Além desta primeira versão do eurasianismo, temos o atual eurasianismo ou neo- eurasianismo. De acordo com Matos, “o atual Eurasianismo, ou neo-eurasianismo, herda dos anteriores muitas de suas características, mas é distinto de ambos em vários sentidos” (2012: 72). O eurasianismo contemporâneo que na sessão que se segue passamos a discutir, é representado essencialmente por Aleksandr Dugin.

“Aleksandr Dugin pode ser caracterizado como geopolítico, filósofo, cientista político e sociólogo. Ele é também considerado um importante jornalista e analista político. É preciso enfatizar sua grande influência no pensamento geopolítico russo pós- soviético”. O seu pensamento de que a geopolítica não é somente uma ciência, mas possui muito de ideologia tem tido muita influência na política russa, e os seus livros tem sido utilizados pelas escolas geopolíticas militares e civis da Rússia. Na Rússia, Dugin tem ocupado vários cargos, de entre eles, pode-se destacar o de assessoria no Duma, onde teve e continua a ter muita influência junto aos assessores responsáveis pela política externa do governo […] [Putin-Medvedev], sendo considerado o idealizador oficioso dessa. Como será discutida na sessão que se segue, a influência de Dugin é vista nos pronunciamentos de ambos os líderes russos, quando abertamente falam do eurasianismo como o guia das relações internacionais da Rússia (Matos, 2012: 73).
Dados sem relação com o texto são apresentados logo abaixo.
-- ==== Sys2Proof/Tests/Slice0.lean ====
section
/-! SUPPORT. Tests of this model: ill-formed terms the checks refuse, decoding of words written out from R75, one step of each
instruction against 95_test_vectors.md (the vector's id stands in the docstring), and a witness for the hypotheses of every
statement that has some. -/

namespace Sys2Proof.Tests

open Sys2Proof Sys2Proof.Machine

/-! ## Well-formedness: an ill-formed term for each check -/

/-- A row that asks for a bit its mask does not cover. -/
theorem test_wf_row_refuses : OpcodeRow.wf ⟨0xF000, 0x5001⟩ = false := by decide

/-- Two rows that the word 0x8000 matches together. -/
theorem test_wf_rows_not_disjoint : OpcodeRow.disjoint ⟨0xF000, 0x8000⟩ ⟨0xF00F, 0x8000⟩ = false := by decide

/-- A map with an ill-formed row, and a map with two rows that overlap. -/
theorem test_wf_map_refuses :
    opcodeMapWf [⟨0xF000, 0x5001⟩] = false ∧ opcodeMapWf [⟨0xF000, 0x8000⟩, ⟨0xF00F, 0x8000⟩] = false := by decide

/-- The words of T2, T3 and T4 match no row; the word of A4 does. -/
theorem test_wf_word_refuses :
    [0x5121, 0x0123, 0x8018, 0x801F, 0x9011, 0xE09F, 0xE0A0, 0xF000, 0xF066, 0x00E1, 0x00EF, 0x00FE].all
      (fun w => !legalWord w) = true ∧ legalWord 0x8014 = true := by decide

/-- E7: 3585 bytes do not fit, 3584 do. -/
theorem test_wf_program_refuses :
    programFits (List.replicate 3585 0) = false ∧ programFits (List.replicate 3584 0) = true := by
  rw [programFits, programFits, List.length_replicate, List.length_replicate]
  decide

/-! ## Decoding: words written out bit by bit from the encodings of R75 -/

theorem test_decode_flow :
    decodeTableWord 16 0b0000000011101110 = some .ret ∧
    decodeTableWord 16 0b0001001000110100 = some (.jp 0x234) ∧
    decodeTableWord 16 0b0010101010111100 = some (.call 0xABC) ∧
    decodeTableWord 16 0b1011111111111110 = some (.jpV0 0xFFE) ∧
    decodeTableWord 16 0b0011101000111100 = some (.seImm 0xA 0x3C) ∧
    decodeTableWord 16 0b0100000110000001 = some (.sneImm 0x1 0x81) ∧
    decodeTableWord 16 0b0101000100100000 = some (.seReg 0x1 0x2) ∧
    decodeTableWord 16 0b1001111000010000 = some (.sneReg 0xE 0x1) := by decide

theorem test_decode_load_and_alu :
    decodeTableWord 16 0b0110101001011100 = some (.ldImm 0xA 0x5C) ∧
    decodeTableWord 16 0b0111000000000010 = some (.addImm 0x0 0x02) ∧
    decodeTableWord 16 0b1000000100100000 = some (.ldReg 0x1 0x2) ∧
    decodeTableWord 16 0b1000001000010001 = some (.orReg 0x2 0x1) ∧
    decodeTableWord 16 0b1000001101000010 = some (.andReg 0x3 0x4) ∧
    decodeTableWord 16 0b1000010000110011 = some (.xorReg 0x4 0x3) ∧
    decodeTableWord 16 0b1000000000010100 = some (.addReg 0x0 0x1) := by decide

theorem test_decode_subtract_and_shift :
    decodeTableWord 16 0b1000111100010101 = some (.subReg 0xF 0x1) ∧
    decodeTableWord 16 0b1000000011110110 = some (.shr 0x0 0xF) ∧
    decodeTableWord 16 0b1000010101100111 = some (.subn 0x5 0x6) ∧
    decodeTableWord 16 0b1000011110001110 = some (.shl 0x7 0x8) := by decide

theorem test_decode_index_and_memory :
    decodeTableWord 16 0b1010000100100011 = some (.ldI 0x123) ∧
    decodeTableWord 16 0b1111001100011110 = some (.addI 0x3) ∧
    decodeTableWord 16 0b1111010000101001 = some (.ldF 0x4) ∧
    decodeTableWord 16 0b1111010100110011 = some (.ldB 0x5) ∧
    decodeTableWord 16 0b1111011001010101 = some (.ldMemVx 0x6) ∧
    decodeTableWord 16 0b1111011101100101 = some (.ldVxMem 0x7) := by decide

theorem test_decode_display :
    decodeTableWord 16 0b0000000011100000 = some .cls ∧
    decodeTableWord 16 0b1101000100100101 = some (.drw 0x1 0x2 0x5) := by decide

theorem test_decode_timer_key_random :
    decodeTableWord 16 0b1111001100000111 = some (.ldVxDt 0x3) ∧
    decodeTableWord 16 0b1111010000010101 = some (.ldDtVx 0x4) ∧
    decodeTableWord 16 0b1111010100011000 = some (.ldStVx 0x5) ∧
    decodeTableWord 16 0b1110011010011110 = some (.skp 0x6) ∧
    decodeTableWord 16 0b1110011110100001 = some (.sknp 0x7) ∧
    decodeTableWord 16 0b1100000111111110 = some (.rnd 0x1 0xFE) ∧
    decodeTableWord 16 0b1111111100001010 = some (.ldVxK 0xF) := by decide

/-- T2 to T4: near misses of legal words. -/
theorem test_decode_refuses :
    [0x5121, 0x0123, 0x8018, 0x801F, 0x9011, 0xE09F, 0xE0A0, 0xF000, 0xF066, 0x00E1, 0x00EF, 0x00FE].all
      (fun w => decodeTableWord 16 w == none) = true := by decide

/-- The decoder on bytes: too few, an illegal word, and the bytes after the instruction. -/
theorem test_decode_bytes :
    decode [0x60] = .error .truncated ∧ decode [0x51, 0x21, 0x00] = .error (.illegal 0x5121) ∧
    decode [0x60, 0x05, 0x61] = .ok (.ldImm 0 5, [0x61]) := ⟨rfl, rfl, rfl⟩

/-- Names of R75, one from each piece of the table and its last row. -/
theorem test_names :
    (Instr.cls.pattern, Instr.cls.assemblyForm) = ("00E0", "CLS") ∧
    ((Instr.subn 1 2).pattern, (Instr.subn 1 2).assemblyForm) = ("8xy7", "SUBN Vx, Vy") ∧
    ((Instr.ldVxMem 1).pattern, (Instr.ldVxMem 1).assemblyForm) = ("Fx65", "LD Vx, [I]") := ⟨rfl, rfl, rfl⟩

/-! ## One step of each instruction -/

/-- The reset state with registers 0, 1 and F set. -/
def regs (v0 v1 vf : Byte) : State := ((State.reset.setV 0 v0).setV 1 v1).setV 0xF vf

/-- The state after one step on a word, if there is one. -/
def after (s : State) (w : Nat) : Option State :=
  match step (s.withFetchWord 16 w) with
  | .next t => some t
  | _ => none

/-- The fault of one step on a word, if there is one. -/
def fault (s : State) (w : Nat) : Option Fault := faultOf (step (s.withFetchWord 16 w))

/-- Registers 0 and F and the program counter after one step. -/
def flags (s : State) (w : Nat) : Option (Byte × Byte × Word) := (after s w).map fun t => (t.getV 0, t.getV 0xF, t.pc)

/-- The program counter after one step. -/
def pcAfter (s : State) (w : Nat) : Option Word := (after s w).map fun t => t.pc

/-- `I` after one step. -/
def iAfter (s : State) (w : Nat) : Option Word := (after s w).map fun t => t.i

/-- The set pixels of a display row, as column numbers. -/
def setColumns (d : Display) (r : Fin 32) : List Nat := ((List.finRange 64).filter fun c => pixel d r c).map Fin.val

/-- A subroutine depth. -/
def depth (n : Fin 17) (s : State) : State := { s with sp := n }

/-- T1, and E2's underflow (F1). -/
theorem test_ret_underflow : fault State.reset 0x00EE = some .stackUnderflow ∧ step State.reset = .fault (.illegalInstruction 0) :=
  ⟨by decide, rfl⟩

/-- F2. -/
theorem test_ret_pops :
    (after (depth 2 { State.reset with pc := 0x400, stack := State.reset.stack.set 1 0x345 }) 0x00EE).map
      (fun t => (t.pc, t.sp, t.stack[1])) = some (0x345, 1, 0x345) := by decide

/-- F7 and F8. -/
theorem test_jp : pcAfter State.reset 0x1FFF = some 0xFFF ∧ pcAfter State.reset 0x1200 = some 0x200 := by decide

/-- F3: the stack is full. -/
theorem test_call_overflow : fault (depth 16 (State.reset.setPc 0x300)) 0x2ABC = some .stackOverflow := by decide

/-- F4: the last slot. -/
theorem test_call_last_slot :
    (after (depth 15 (State.reset.setPc 0x300)) 0x2ABC).map (fun t => (t.pc, t.sp, t.stack[15])) =
      some (0xABC, 16, 0x302) := by decide

/-- F6 and F20: no mask, and an odd target. -/
theorem test_jpV0 : pcAfter (regs 0xFF 0 0) 0xBFFF = some 0x10FE ∧ pcAfter (regs 0x01 0 0) 0xB300 = some 0x301 := by decide

/-- F9 at the end of memory, and F17. -/
theorem test_seImm :
    pcAfter (State.reset.setPc 0xFFE) 0x3000 = some 0x1002 ∧ pcAfter (State.reset.setV 0xA 0x3C) 0x3A3D = some 0x202 := by
  decide

/-- F14 and F15. -/
theorem test_sneImm : pcAfter (regs 0 0 0) 0x4100 = some 0x202 ∧ pcAfter (regs 0 1 0) 0x4100 = some 0x204 := by decide

/-- F11 and F13. -/
theorem test_seReg : pcAfter (regs 3 4 0) 0x5010 = some 0x202 ∧ pcAfter (regs 3 4 0) 0x5110 = some 0x204 := by decide

/-- F18 and F12. -/
theorem test_sneReg : pcAfter (regs 3 4 0) 0x9010 = some 0x204 ∧ pcAfter (regs 3 4 0) 0x9110 = some 0x202 := by decide

/-- A24: VF as a plain destination, and the first step of E8. -/
theorem test_ldImm : flags (regs 0 0 0) 0x6FAB = some (0, 0xAB, 0x202) ∧ flags (regs 0 0 0) 0x6005 = some (5, 0, 0x202) := by
  decide

/-- A1 and A2. -/
theorem test_addImm : flags (regs 0xFF 0 0) 0x7002 = some (1, 0, 0x202) ∧ flags (regs 0 0 0xFF) 0x7F01 = some (0, 0, 0x202) := by
  decide

/-- A23. -/
theorem test_ldReg : flags (regs 0 0x99 0) 0x8010 = some (0x99, 0, 0x202) := by decide

/-- A16. -/
theorem test_orReg : flags (regs 0xAA 0x55 1) 0x8011 = some (0xFF, 1, 0x202) := by decide

/-- A20. -/
theorem test_andReg : flags (regs 0xF0 0x3C 1) 0x8012 = some (0x30, 1, 0x202) := by decide

/-- A21. -/
theorem test_xorReg : flags (regs 0xF0 0x3C 1) 0x8013 = some (0xCC, 1, 0x202) := by decide

/-- A3 and A4. -/
theorem test_addReg : flags (regs 0xFF 1 0) 0x8014 = some (0, 1, 0x202) ∧ flags (regs 0x80 0x7F 1) 0x8014 = some (0xFF, 0, 0x202) := by
  decide

/-- A5 and A6: VF as destination and as source. -/
theorem test_addReg_flag : flags (regs 0 0x20 0xF0) 0x8F14 = some (0, 1, 0x202) ∧ flags (regs 0x10 0 1) 0x80F4 = some (0x11, 0, 0x202) := by
  decide

/-- A8 and A10. -/
theorem test_subReg : flags (regs 7 7 0) 0x8015 = some (0, 1, 0x202) ∧ flags (regs 5 7 1) 0x8015 = some (0xFE, 0, 0x202) := by
  decide

/-- A13 and A14. -/
theorem test_subn : flags (regs 5 7 0) 0x8017 = some (2, 1, 0x202) ∧ flags (regs 7 5 1) 0x8017 = some (0xFE, 0, 0x202) := by
  decide

/-- The same machine with `SHIFT_SOURCE = VY`. -/
def shiftsVy (s : State) : State := { s with params := { s.params with shiftSource := .vy } }

/-- S1 under both settings. -/
theorem test_shr :
    flags (regs 5 0x80 0) 0x8016 = some (2, 1, 0x202) ∧ flags (shiftsVy (regs 5 0x80 1)) 0x8016 = some (0x40, 0, 0x202) := by
  decide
De acordo com Teixeira, “Dugin é o principal defensor do neo-eurasianismo, assim como, Zbigniew Brzezinski, acredita que o centro do mundo é a Eurásia e por isso, a Rússia tem que ser o centro da Eurásia. Sua obra retoma o conceito geopolítico clássico de Halford Mackinder, a teoria da Heartland […]”. Do seu ponto de vista, “este é o momento da Rússia lutar pelo poder na região com os EUA, uma vez que com a sua posição geográfica e com os seus recursos naturais, é capaz de garantir aos povos e aos Estados vizinhos a soberania e a verdadeira segurança da região” (2009: 138-139). De igual modo, Dugin recupera a tese das Pan-Regiões de Haushofer (figura 8), e “a redesenha para defender, contra o mundo unipolar da globalização atual, um novo modelo de globalização multipolar” (Matos, 2012: 75).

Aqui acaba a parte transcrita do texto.